** Brief **
Return each line below holding the string "rorAbsX".

====== Input data

-- ==== Sys2Proof/Decode.lean ====
section
/-! DEFINITION. Decoding, total on any bytes, from the opcode map of 30_encoding.md R83; then encoding, from
the opcode lists of the instruction rules (41_load_store_transfer.md to 45_stack_flags.md). -/

namespace Sys2Proof

open Machine

/-- Why some bytes are no instruction. -/
inductive DecodeError where
  /-- fewer bytes than the instruction has -/
  | truncated
  /-- an opcode byte marked `--` in 30_encoding.md R83 (R84) -/
  | undefinedOpcode (op : Byte)
  deriving DecidableEq, Repr, Inhabited

/-- Row 0x of the map of 30_encoding.md R83: columns x0 to xF. -/
def opcodeRow0 : List (Option Instr) :=
  [some .brk, some .oraIndX, none, none,
   none, some .oraZp, some .aslZp, none,
   some .php, some .oraImm, some .aslA, none,
   none, some .oraAbs, some .aslAbs, none]

/-- Row 1x of the map of 30_encoding.md R83: columns x0 to xF. -/
def opcodeRow1 : List (Option Instr) :=
  [some .bpl, some .oraIndY, none, none,
   none, some .oraZpX, some .aslZpX, none,
   some .clc, some .oraAbsY, none, none,
   none, some .oraAbsX, some .aslAbsX, none]

/-- Row 2x of the map of 30_encoding.md R83: columns x0 to xF. -/
def opcodeRow2 : List (Option Instr) :=
  [some .jsr, some .andIndX, none, none,
   some .bitZp, some .andZp, some .rolZp, none,
   some .plp, some .andImm, some .rolA, none,
   some .bitAbs, some .andAbs, some .rolAbs, none]

/-- Row 3x of the map of 30_encoding.md R83: columns x0 to xF. -/
def opcodeRow3 : List (Option Instr) :=
  [some .bmi, some .andIndY, none, none,
   none, some .andZpX, some .rolZpX, none,
   some .sec, some .andAbsY, none, none,
   none, some .andAbsX, some .rolAbsX, none]

/-- Row 4x of the map of 30_encoding.md R83: columns x0 to xF. -/
def opcodeRow4 : List (Option Instr) :=
  [some .rti, some .eorIndX, none, none,
   none, some .eorZp, some .lsrZp, none,
   some .pha, some .eorImm, some .lsrA, none,
   some .jmpAbs, some .eorAbs, some .lsrAbs, none]

/-- Row 5x of the map of 30_encoding.md R83: columns x0 to xF. -/
def opcodeRow5 : List (Option Instr) :=
  [some .bvc, some .eorIndY, none, none,
   none, some .eorZpX, some .lsrZpX, none,
   some .cli, some .eorAbsY, none, none,
   none, some .eorAbsX, some .lsrAbsX, none]

/-- Row 6x of the map of 30_encoding.md R83: columns x0 to xF. -/
def opcodeRow6 : List (Option Instr) :=
  [some .rts, some .adcIndX, none, none,
   none, some .adcZp, some .rorZp, none,
   some .pla, some .adcImm, some .rorA, none,
   some .jmpInd, some .adcAbs, some .rorAbs, none]

/-- Row 7x of the map of 30_encoding.md R83: columns x0 to xF. -/
def opcodeRow7 : List (Option Instr) :=
  [some .bvs, some .adcIndY, none, none,
   none, some .adcZpX, some .rorZpX, none,
   some .sei, some .adcAbsY, none, none,
   none, some .adcAbsX, some .rorAbsX, none]

/-- Row 8x of the map of 30_encoding.md R83: columns x0 to xF. -/
def opcodeRow8 : List (Option Instr) :=
  [none, some .staIndX, none, none,
   some .styZp, some .staZp, some .stxZp, none,
   some .dey, none, some .txa, none,
   some .styAbs, some .staAbs, some .stxAbs, none]

/-- Row 9x of the map of 30_encoding.md R83: columns x0 to xF. -/
def opcodeRow9 : List (Option Instr) :=
  [some .bcc, some .staIndY, none, none,
   some .styZpX, some .staZpX, some .stxZpY, none,
   some .tya, some .staAbsY, some .txs, none,
   none, some .staAbsX, none, none]

/-- Row Ax of the map of 30_encoding.md R83: columns x0 to xF. -/
def opcodeRowA : List (Option Instr) :=
  [some .ldyImm, some .ldaIndX, some .ldxImm, none,
   some .ldyZp, some .ldaZp, some .ldxZp, none,
   some .tay, some .ldaImm, some .tax, none,
   some .ldyAbs, some .ldaAbs, some .ldxAbs, none]

/-- Row Bx of the map of 30_encoding.md R83: columns x0 to xF. -/
def opcodeRowB : List (Option Instr) :=
  [some .bcs, some .ldaIndY, none, none,
   some .ldyZpX, some .ldaZpX, some .ldxZpY, none,
   some .clv, some .ldaAbsY, some .tsx, none,
   some .ldyAbsX, some .ldaAbsX, some .ldxAbsY, none]

/-- Row Cx of the map of 30_encoding.md R83: columns x0 to xF. -/
def opcodeRowC : List (Option Instr) :=
  [some .cpyImm, some .cmpIndX, none, none,
   some .cpyZp, some .cmpZp, some .decZp, none,
   some .iny, some .cmpImm, some .dex, none,
   some .cpyAbs, some .cmpAbs, some .decAbs, none]

/-- Row Dx of the map of 30_encoding.md R83: columns x0 to xF. -/
def opcodeRowD : List (Option Instr) :=
  [some .bne, some .cmpIndY, none, none,
   none, some .cmpZpX, some .decZpX, none,
   some .cld, some .cmpAbsY, none, none,
   none, some .cmpAbsX, some .decAbsX, none]

/-- Row Ex of the map of 30_encoding.md R83: columns x0 to xF. -/
def opcodeRowE : List (Option Instr) :=
  [some .cpxImm, some .sbcIndX, none, none,
   some .cpxZp, some .sbcZp, some .incZp, none,
   some .inx, some .sbcImm, some .nop, none,
   some .cpxAbs, some .sbcAbs, some .incAbs, none]

/-- Row Fx of the map of 30_encoding.md R83: columns x0 to xF. -/
def opcodeRowF : List (Option Instr) :=
  [some .beq, some .sbcIndY, none, none,
   none, some .sbcZpX, some .incZpX, none,
   some .sed, some .sbcAbsY, none, none,
   none, some .sbcAbsX, some .incAbsX, none]

/-- The opcode map of 30_encoding.md R83: rows are the high nibble of the opcode, columns the low one. -/
def opcodeMap : List (List (Option Instr)) :=
  [opcodeRow0, opcodeRow1, opcodeRow2, opcodeRow3, opcodeRow4, opcodeRow5, opcodeRow6, opcodeRow7,
   opcodeRow8, opcodeRow9, opcodeRowA, opcodeRowB, opcodeRowC, opcodeRowD, opcodeRowE, opcodeRowF]

/-- The default dispatch table: opcode byte to instruction, or undefined (30_encoding.md R83, R84). -/
def decodeOpcode (op : Byte) : Option Instr :=
  match opcodeMap[op.toNat / 16]? with
  | some row => (row[op.toNat % 16]?).join
  | none => none

/-- The operand bytes after the opcode: low byte first for `operand16` (30_encoding.md R80, R82). -/
def takeOperand : Format → List Byte → Option (Operand × List Byte)
  | .f1, rest => some (.none, rest)
  | .f2, b :: rest => some (.byte b, rest)
  | .f3, lo :: hi :: rest => some (.addr (word hi lo), rest)
  | .f2, [] | .f3, [] | .f3, [_] => none

/-- The instruction at the head of the bytes, and the bytes after it (30_encoding.md R80). -/
def decode : List Byte → Except DecodeError (Encoded × List Byte)
  | [] => .error .truncated
  | op :: rest =>
    match decodeOpcode op with
    | none => .error (.undefinedOpcode op)
    | some i =>
      match takeOperand (formatOf (modeOf i)) rest with
      | none => .error .truncated
      | some (o, rest') => .ok (⟨i, o⟩, rest')

/-- The longest instruction is three bytes (30_encoding.md R80, format F3). -/
def tableBytes (nbits w : Nat) : List Byte :=
  let v := w % 2 ^ nbits
  [BitVec.ofNat 8 v, BitVec.ofNat 8 (v >>> 8), BitVec.ofNat 8 (v >>> 16)]

/-- The instruction the decoder reads from the bytes of `w`, the first byte in bits 7..0; the bits from
`nbits` up are zero. -/
def decodeTableWord (nbits w : Nat) : Option Instr :=
  match decode (tableBytes nbits w) with
  | .ok (e, _) => some e.instr
  | .error _ => none

/-- The opcode byte of each instruction, from its own rule's encoding list
(41_load_store_transfer.md to 45_stack_flags.md). -/
def opcodeOf : Instr → Byte
  | .ldaImm => 0xA9
  | .ldaZp => 0xA5
  | .ldaZpX => 0xB5
  | .ldaAbs => 0xAD
  | .ldaAbsX => 0xBD
  | .ldaAbsY => 0xB9
  | .ldaIndX => 0xA1
  | .ldaIndY => 0xB1
  | .ldxImm => 0xA2
  | .ldxZp => 0xA6
  | .ldxZpY => 0xB6
  | .ldxAbs => 0xAE
  | .ldxAbsY => 0xBE
  | .ldyImm => 0xA0
  | .ldyZp => 0xA4
  | .ldyZpX => 0xB4
  | .ldyAbs => 0xAC
  | .ldyAbsX => 0xBC
  | .staZp => 0x85
  | .staZpX => 0x95
  | .staAbs => 0x8D
  | .staAbsX => 0x9D
  | .staAbsY => 0x99
  | .staIndX => 0x81
  | .staIndY => 0x91
  | .stxZp => 0x86
  | .stxZpY => 0x96
  | .stxAbs => 0x8E
  | .styZp => 0x84
  | .styZpX => 0x94
  | .styAbs => 0x8C
  | .tax => 0xAA
  | .tay => 0xA8
  | .txa => 0x8A
  | .tya => 0x98
  | .tsx => 0xBA
  | .txs => 0x9A
  | .adcImm => 0x69
  | .adcZp => 0x65
  | .adcZpX => 0x75
  | .adcAbs => 0x6D
  | .adcAbsX => 0x7D
  | .adcAbsY => 0x79
  | .adcIndX => 0x61
  | .adcIndY => 0x71
  | .sbcImm => 0xE9
  | .sbcZp => 0xE5
  | .sbcZpX => 0xF5
  | .sbcAbs => 0xED
  | .sbcAbsX => 0xFD
  | .sbcAbsY => 0xF9
  | .sbcIndX => 0xE1
  | .sbcIndY => 0xF1
  | .cmpImm => 0xC9
  | .cmpZp => 0xC5
  | .cmpZpX => 0xD5
  | .cmpAbs => 0xCD
  | .cmpAbsX => 0xDD
  | .cmpAbsY => 0xD9
  | .cmpIndX => 0xC1
  | .cmpIndY => 0xD1
  | .cpxImm => 0xE0
  | .cpxZp => 0xE4
  | .cpxAbs => 0xEC
  | .cpyImm => 0xC0
  | .cpyZp => 0xC4
  | .cpyAbs => 0xCC
  | .incZp => 0xE6
  | .incZpX => 0xF6
  | .incAbs => 0xEE
  | .incAbsX => 0xFE
  | .decZp => 0xC6
  | .decZpX => 0xD6
  | .decAbs => 0xCE
  | .decAbsX => 0xDE
  | .inx => 0xE8
  | .iny => 0xC8
  | .dex => 0xCA
  | .dey => 0x88
  | .andImm => 0x29
  | .andZp => 0x25
  | .andZpX => 0x35
  | .andAbs => 0x2D
  | .andAbsX => 0x3D
  | .andAbsY => 0x39
  | .andIndX => 0x21
  | .andIndY => 0x31
  | .oraImm => 0x09
  | .oraZp => 0x05
  | .oraZpX => 0x15
  | .oraAbs => 0x0D
  | .oraAbsX => 0x1D
  | .oraAbsY => 0x19
  | .oraIndX => 0x01
  | .oraIndY => 0x11
  | .eorImm => 0x49
  | .eorZp => 0x45
  | .eorZpX => 0x55
  | .eorAbs => 0x4D
  | .eorAbsX => 0x5D
  | .eorAbsY => 0x59
  | .eorIndX => 0x41
  | .eorIndY => 0x51
  | .bitZp => 0x24
  | .bitAbs => 0x2C
  | .aslA => 0x0A
  | .aslZp => 0x06
  | .aslZpX => 0x16
  | .aslAbs => 0x0E
  | .aslAbsX => 0x1E
  | .lsrA => 0x4A
  | .lsrZp => 0x46
  | .lsrZpX => 0x56
  | .lsrAbs => 0x4E
  | .lsrAbsX => 0x5E
  | .rolA => 0x2A
  | .rolZp => 0x26
  | .rolZpX => 0x36
  | .rolAbs => 0x2E
  | .rolAbsX => 0x3E
  | .rorA => 0x6A
  | .rorZp => 0x66
  | .rorZpX => 0x76
  | .rorAbs => 0x6E
  | .rorAbsX => 0x7E
  | .bpl => 0x10
  | .bmi => 0x30
  | .bvc => 0x50
  | .bvs => 0x70
  | .bcc => 0x90
  | .bcs => 0xB0
  | .bne => 0xD0
  | .beq => 0xF0
  | .jmpAbs => 0x4C
  | .jmpInd => 0x6C
  | .jsr => 0x20
  | .rts => 0x60
  | .brk => 0x00
  | .rti => 0x40
  | .nop => 0xEA
  | .pha => 0x48
  | .php => 0x08
  | .pla => 0x68
  | .plp => 0x28
  | .clc => 0x18
  | .sec => 0x38
  | .cli => 0x58
  | .sei => 0x78
  | .cld => 0xD8
  | .sed => 0xF8
  | .clv => 0xB8

/-- The operand bytes, low byte first (30_encoding.md R80). -/
def operandBytes : Operand → List Byte
  | .none => []
  | .byte b => [b]
  | .addr w => [lowByte w, highByte w]

/-- The bytes of an instruction at consecutive increasing addresses (30_encoding.md R80). -/
def encode (e : Encoded) : List Byte := opcodeOf e.instr :: operandBytes e.operand

end Sys2Proof
end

============

** Answer for this exercise **
   none, some .adcAbsX, some .rorAbsX, none]
  | .rorAbsX => 0x7E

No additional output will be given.